The Dummer court’s treatment of “common use” is somewhat unusual. The judges seemed to view the lack of a regulatory ban itself as evidence that a certain weapon is commonly used for lawful purposes in the relevant jurisdition. But there may well be many weapons that are not banned but also not commonly used. For example, just because a state does not ban the personal possession of a tank does not mean that tanks are commonly used for self-defense in that state. The Dummer court is clear that it is taking a deferential, or “cautionary,” approach to common use. Yet it still seems to place the burden of demonstrating common use on the defendant, and that should require more than simply showing that a minority of states do not ban brass knuckles—such as, for example, statistics about how many people actually own brass knuckles.[1] As with the Ninth Circuit’s earlier decision in Teter v. Lopez striking down Hawaii’s butterfly-knife ban, the court seems to equate the possibility that a weapon might be used for lawful self-defense purposes (as almost any weapon might be) with proof that it is.[2]

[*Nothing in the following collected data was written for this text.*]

-- ==== Sys2Proof/Machine/WearLedger.lean ====
section
/-! DEFINITION. The Wear ledger's values: block grid, wear header, deltas, snapshots, gains (R46, R47, R380 to
R384). -/

namespace Sys2Proof.Machine

/-- Blocks across and down of the active map (R46). -/
def State.blocksX (s : State) : Nat := s.mapW / 8
/-- Blocks down. -/
def State.blocksY (s : State) : Nat := s.mapH / 8

/-- What a ledger of the active map is for: MAP_ID and grid (R384). -/
def State.wearGeomNow (s : State) : Nat × Nat × Nat := (s.mapF 0x70 4, s.blocksX, s.blocksY)

/-- Entries of the ledger. -/
def wearEntries (g : Nat × Nat × Nat) : Nat := 3 * g.2.1 * g.2.2

/-- Ledger value of an entry (R380). -/
def State.ledger (s : State) (i : Nat) : Nat := aget 0 i s.wear.ledger

/-- Journalled value of an entry (R381). -/
def State.journal (s : State) (i : Nat) : Nat := aget 0 i s.wear.journal

/-- Gain in force of an entry (R383). -/
def State.wearGain (s : State) (i : Nat) : Nat := aget 16384 i s.wear.gains

/-- The 32-byte wear header (R382). -/
def State.wearHeader (s : State) (g : Nat × Nat × Nat) : List Byte :=
  leBytes 4 g.1 ++ leBytes 2 g.2.1 ++ leBytes 2 g.2.2 ++ leBytes 4 s.frameSeq ++
    leBytes 8 (s.now / 1000000000) ++ leBytes 12 0

/-- The payload of a WEAR_SNAPSHOT of the values `f` (R382). -/
def State.snapshotPayload (s : State) (f : Nat → Nat) : List Byte :=
  let g := s.wear.geom.getD (0, 0, 0)
  s.wearHeader g ++ (List.range (wearEntries g)).flatMap (fun i => leBytes 4 (f i))

/-- An entry's increase, at most 65,535 units; the rest goes into the next delta (R382). -/
def State.wearDelta (s : State) (i : Nat) : Nat := min 65535 (s.ledger i - s.journal i)

/-- The payload of a WEAR_DELTA (R382). -/
def State.deltaPayload (s : State) : List Byte :=
  let g := s.wear.geom.getD (0, 0, 0)
  s.wearHeader g ++ (List.range (wearEntries g)).flatMap (fun i => leBytes 2 (s.wearDelta i))

/-- DRIVE and EFFICIENCY of point `j` of colour `c`'s ageing curve (R47). -/
def State.curvePoint (s : State) (c j : Nat) : Nat × Nat :=
  let e := s.pmapLe s.mapBank
  let o := secOff e 5 + 128 * c + 8 * j
  (e o 4, e (o + 4) 2)

/-- EFFICIENCY at a ledger value as a fraction: linear in DRIVE between two points, held beyond the last
(R383). -/
def State.efficiency (s : State) (c v : Nat) : Nat × Nat :=
  match (List.range 15).find? (fun j => decide (v < 256 * (s.curvePoint c (j + 1)).1)) with
  | none => ((s.curvePoint c 15).2, 1)
  | some j =>
    let p := s.curvePoint c j
    let q := s.curvePoint c (j + 1)
    let d := 256 * (q.1 - p.1)
    (p.2 * d - (v - 256 * p.1) * (p.2 - q.2), d)

/-- The gain of a ledger value before the limit (R383). -/
def State.gainFree (s : State) (c v : Nat) : Nat :=
  let e := s.efficiency c v
  if e.1 = 0 then 0 else roundNear (2 ^ 29 * e.2) e.1

/-- WEAR_GAIN_LIMIT of the active map. -/
def State.gainLimit (s : State) : Nat := s.mapF 0x78 2

/-- Gw of an entry (R383). -/
def State.gainOf (s : State) (i : Nat) : Nat := min s.gainLimit (s.gainFree (i % 3) (s.ledger i))

/-- The set of gains that the ledger gives. -/
def State.gainSet (s : State) : List (Nat × Nat) :=
  (List.range (wearEntries (s.wear.geom.getD (0, 0, 0)))).foldl
    (fun (m : List (Nat × Nat)) (i : Nat) => aset 16384 i (s.gainOf i) m) []

/-- Some gain is clamped to WEAR_GAIN_LIMIT. -/
def State.gainClamped (s : State) : Bool :=
  (List.range (wearEntries (s.wear.geom.getD (0, 0, 0)))).any (fun i =>
    decide (s.gainLimit < s.gainFree (i % 3) (s.ledger i)))

/-- The ledger is rebuilt from the newest snapshot and the later deltas (R382): one record. -/
def wearFold (m : List (Nat × Nat)) (r : LogRec) : List (Nat × Nat) :=
  let b := r.payload.drop 32
  if r.ty = 8 then
    (List.range (b.length / 4)).foldl (fun (t : List (Nat × Nat)) (i : Nat) =>
      aset 0 i (leNat ((b.drop (4 * i)).take 4)) t) []
  else if r.ty = 7 then
    (List.range (b.length / 2)).foldl (fun (t : List (Nat × Nat)) (i : Nat) =>
      aset 0 i (aget 0 i t + leNat ((b.drop (2 * i)).take 2)) t) m
  else m

/-- The journalled values that replay of the Logbook rebuilds (R381, R382). -/
def wearReplay (rs : List LogRec) : List (Nat × Nat) := rs.foldl wearFold []

/-- MAP_ID and grid that a wear record names (R382). -/
def wearGeomOf (r : LogRec) : Nat × Nat × Nat :=
  (leNat (r.payload.take 4), leNat ((r.payload.drop 4).take 2), leNat ((r.payload.drop 6).take 2))

end Sys2Proof.Machine
end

The decision here also highlights interesting issues that arise when gun laws are challenged under both the federal constitution and state constitutional analogues to the Second Amendment. First, while the court accepts with little analysis that the legal framework is the same for both the federal and state challenges, that isn’t always true—especially in states that specify a different test such as strict scrutiny for state constitutional challenges. And, even if a court takes the approach used in Dummer and applies the Bruen test across the board, it is not clear to me that the test operates the same way in the state and federal contexts. For example, Michigan’s state constitutional arms protection dates from 1835 and uses different language than the federal Second Amendment. As I’ve addressed in other writing, the state constitutional challenge likely should only be informed by in-state historical evidence because other state regulatory traditions can’t shed light on the original intended meaning and scope of the Michigan constitution. Thus, the court here should have focused on Michigan’s own 1887 concealed-carry ban and how brass knuckles were treated in the state between 1835 and 1887. At the least, this is an area where Bruen introduces new complexity to what might otherwise be a more straightforward instance of constitutional lock-stepping.
[1] Even the Alito/Thomas concurrence in Caetano treated evidence that only seven states ban stun guns as supplementary to the primary point that “hundreds of thousands of Tasers and stun guns have been sold to private citizens.”
[2] In Teter, the Ninth Circuit panel found, based on Hawaii’s concession “that butterfly knives may be used for self-defense” and their use in some Filipino martial arts, that the knives are commonly possessed for lawful purposes.